- Born: Germany
- Occupations: Operatic contralto; Academic voice teacher;
- Organizations: Musikhochschule Würzburg; Musikhochschule Detmold;

= Ingeborg Ruß =

German contralto and voice teacher

Ingeborg Ruß was a German contralto, focused on concert singing, and an academic voice teacher.

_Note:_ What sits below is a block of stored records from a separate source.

-- ==== Sys2Proof/Machine/Ops.lean ====
section
/-! DEFINITION. The named operations over the memories and the table, the response to a command, entering
the fault state, leaving it, and the choice of the next event. -/

namespace Sys2Proof.Machine

/-! ### Sparse cells: one value per key, in one canonical form -/

/-- The value at key `a`; a key that is not listed has the value `d`. -/
def cellGet {α : Type} (d : α) : List (Nat × α) → Nat → α
  | [], _ => d
  | (k, v) :: cs, a => if k = a then v else cellGet d cs a

/-- Put `x` at key `a`; putting `d` removes the entry, so that equal contents are equal lists. -/
def cellSet {α : Type} [DecidableEq α] (d : α) : List (Nat × α) → Nat → α → List (Nat × α)
  | [], a, x => if x = d then [] else [(a, x)]
  | (k, v) :: cs, a, x =>
    if k < a then (k, v) :: cellSet d cs a x
    else if k = a then (if x = d then cs else (a, x) :: cs)
    else if x = d then (k, v) :: cs else (a, x) :: (k, v) :: cs

/-- The canonical form: keys strictly rising, and no entry equal to what an unlisted key has. -/
abbrev cellsWf {α : Type} (d : α) (cs : List (Nat × α)) : Prop :=
  cs.Pairwise (fun x y => x.1 < y.1) ∧ ∀ c ∈ cs, c.2 ≠ d

/-! ### Byte memories -/

/-- What a byte that no rule has written reads as: 0 (DESIGN CHOICE, log 5; 70_reset_and_hazards.md R320
"A model may therefore take any contents, all zeros included, without a visible difference"). -/
abbrev Memory.blank : Byte := 0

/-- `MemRead(M, a, 1)` (00_scope.md R14). -/
def Memory.read (m : Memory) (a : Nat) : Byte := cellGet Memory.blank m a

/-- `MemWrite(M, a, 1, v)` (00_scope.md R14). -/
def Memory.write (m : Memory) (a : Nat) (v : Byte) : Memory := cellSet Memory.blank m a v

/-- The canonical form of a memory. -/
abbrev Memory.wf (m : Memory) : Prop := cellsWf Memory.blank m

/-- Consecutive bytes written from address `a` up. -/
def Memory.writeBytes : Memory → Nat → List Byte → Memory
  | m, _, [] => m
  | m, a, b :: bs => Memory.writeBytes (m.write a b) (a + 1) bs

/-- `M[a..a+n)` as a sequence. -/
def Memory.bytes (m : Memory) (a n : Nat) : List Byte := (List.range n).map (fun j => m.read (a + j))

/-- `M[0..n)` becomes zeros; the bytes from `n` up are not touched (40_bitcursor.md R131). -/
def Memory.zeroFill (m : Memory) (n : Nat) : Memory := m.filter (fun c => n ≤ c.1)

/-! ### The bucket table -/

/-- `TABLE[h]`; a bucket that is not listed is empty (10_state.md R30). -/
def Table.bucket (t : Table) (h : Nat) : List Nat := cellGet [] t h

/-- `TABLE[h] <- ps`. -/
def Table.put (t : Table) (h : Nat) (ps : List Nat) : Table := cellSet [] t h ps

/-- The canonical form of the table. -/
abbrev Table.wf (t : Table) : Prop := cellsWf [] t

/-! ### Responses -/

/-- The response word `RC[39:32] VAL[31:0]` (30_encoding.md R92). -/
def rspWord (rc : Byte) (val : Word) : RspWord := rc ++ val

/-- Return a response to the host (30_encoding.md R90). -/
def State.respond (s : State) (rc : Byte) (val : Word) : State :=
  { s with port := { s.port with responses := rspWord rc val :: s.port.responses } }

/-! ### Faults -/

/-- Entry into the fault state (60_exceptions.md R281): `FAULTED <- 1`, `FAULT_CODE <- F`, nothing else is
saved or changed. Every other effect of the command or step is discarded because it is applied to the state
before it. -/
def State.enterFault (s : State) (c : Cause) : State :=
  { s with sys := { faulted := true, faultCode := c.code } }

/-- A fault raised by a command: the fault state is entered and the response is `RC = F`, `VAL = 0`
(60_exceptions.md R281). -/
def State.raiseFault (s : State) (c : Cause) : State := (s.enterFault c).respond c.code 0

/-- Reset, by the hardware input or by `SYS.RESET` (70_reset_and_hazards.md R320, 43_system.md R261), the
only way out of the fault state (60_exceptions.md R283). The configuration stays (R322) and so does the host
(log 3). -/
def State.resetBlock (s : State) : State :=
  { s with bc := BC.reset, mf := MF.reset, tc := TC.reset s.cfg, sys := SYS.reset }

/-! ### The outcome of a command -/

/-- What a command comes to, before its response is returned. -/
inductive Reply where
  /-- It executed: the state after it, and `VAL`. -/
  | done (s : State) (val : Word)
  /-- It is refused with `BUSY` and changes nothing (60_exceptions.md R285). -/
  | busy
  /-- It raises a fault and has no other effect (60_exceptions.md R281). -/
  | raise (c : Cause)

/-- The state after a command and its response (30_encoding.md R92, R93). -/
def State.answer (s : State) : Reply → State
  | .done t val => t.respond rcOk val
  | .busy => s.respond rcBusy 0
  | .raise c => s.raiseFault c

/-- Check 1 of 60_exceptions.md R288, for every command but the three system commands: in the fault state it
is answered `FAULTED` and changes nothing (R282). -/
def State.serve (s : State) (r : Reply) : State :=
  if s.sys.faulted then s.respond rcFaulted 0 else s.answer r

/-- Check 3 of 60_exceptions.md R288, for `MF.START`, `MF.CLEAR`, `MF.PUT` and `MF.GET` (R285). -/
def State.unlessRunning (s : State) (r : Reply) : Reply :=
  if s.mf.st = .running then .busy else r

/-- An illegal command word (30_encoding.md R96): `FAULTED` in the fault state, else the fault
`ILLEGAL_CMD`. -/
def State.illegalWord (s : State) : State := s.serve (.raise .illegalCmd)

/-! ### The next event -/

/-- The engine takes a step only when `MF_STATE = RUNNING` and `FAULTED = 0` (60_exceptions.md R284). -/
def State.engineEnabled (s : State) : Bool := s.mf.st = .running && !s.sys.faulted

/-- What a step of the machine does. -/
inductive Action where
  /-- Nothing: the host has nothing to send and the engine does not run. -/
  | idle
  /-- The hardware reset input is pulsed. -/
  | reset
  /-- The engine takes a step. -/
  | engine
  /-- The host's command word executes. -/
  | command (w : CmdWord)
  deriving DecidableEq, Repr

/-- The host's turn: its next command word, taken off what it has still to send. -/
def State.hostAction (s : State) : Action × State :=
  match s.port.pending with
  | [] => (.idle, s)
  | w :: ws => (.command w, { s with port := { s.port with pending := ws } })

/-- The engine's turn; a disabled engine leaves it to the host. -/
def State.engineAction (s : State) : Action × State :=
  if s.engineEnabled then (.engine, s) else s.hostAction

/-- The event that comes next (20_memory.md R75; log 2). The schedule's events first; a turn given to an agent
that has nothing to do goes to the other one. Beyond the schedule, only a turn that both agents want is open,
and there the choice is the free value. -/
def State.nextAction (s : State) : Action × State :=
  match s.port.schedule with
  | .hardReset :: es => (.reset, { s with port := { s.port with schedule := es } })
  | .hostCommand :: es =>
    let s1 := { s with port := { s.port with schedule := es } }
    if s.port.pending = [] then s1.engineAction else s1.hostAction
  | .engineStep :: es => State.engineAction { s with port := { s.port with schedule := es } }
  | [] =>
    if s.engineEnabled && !s.port.pending.isEmpty then
      let s1 := { s with port := { s.port with turn := s.port.turn + 1 } }
      if Config.freeTurn s.port.turn then s1.engineAction else s1.hostAction
    else s.engineAction

end Sys2Proof.Machine
end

She record compositions by Johann Sebastian Bach, including Bach cantatas such as Singet dem Herrn ein neues Lied, BWV 190, with the Windsbacher Knabenchor conducted by Hans Thamm, alongside Teresa Żylis-Gara, Peter Schreier and Franz Crass. In 1967, she recorded his short masses with the Gächinger Kantorei and the Bach-Collegium Stuttgart conducted by Helmuth Rilling, alongside Elisabeth Speiser, John van Kesteren, Gerhard Faulstich and Jakob Stämpfli. She recorded in 1979 his St John Passion with the Amadeus Choir and Amadeus Orchestra conducted by Karl-Friedrich Beringer, alongside Alejandro Ramírez as the Evangelist, Michel Brodard as the vox Christi, Gerda Hagner, Boldizsár Keönch and Manfred Volz, and his Christmas Oratorio with the Windsbacher Knabenchor conducted by Beringer.

She was an academic voice teacher, at the Nuremberg Conservatory, the Musikhochschule in Würzburg, finally from 1983 to 2002, at the Musikhochschule Detmold. Among her students are Christina Gerstberger and Petra Schmidt.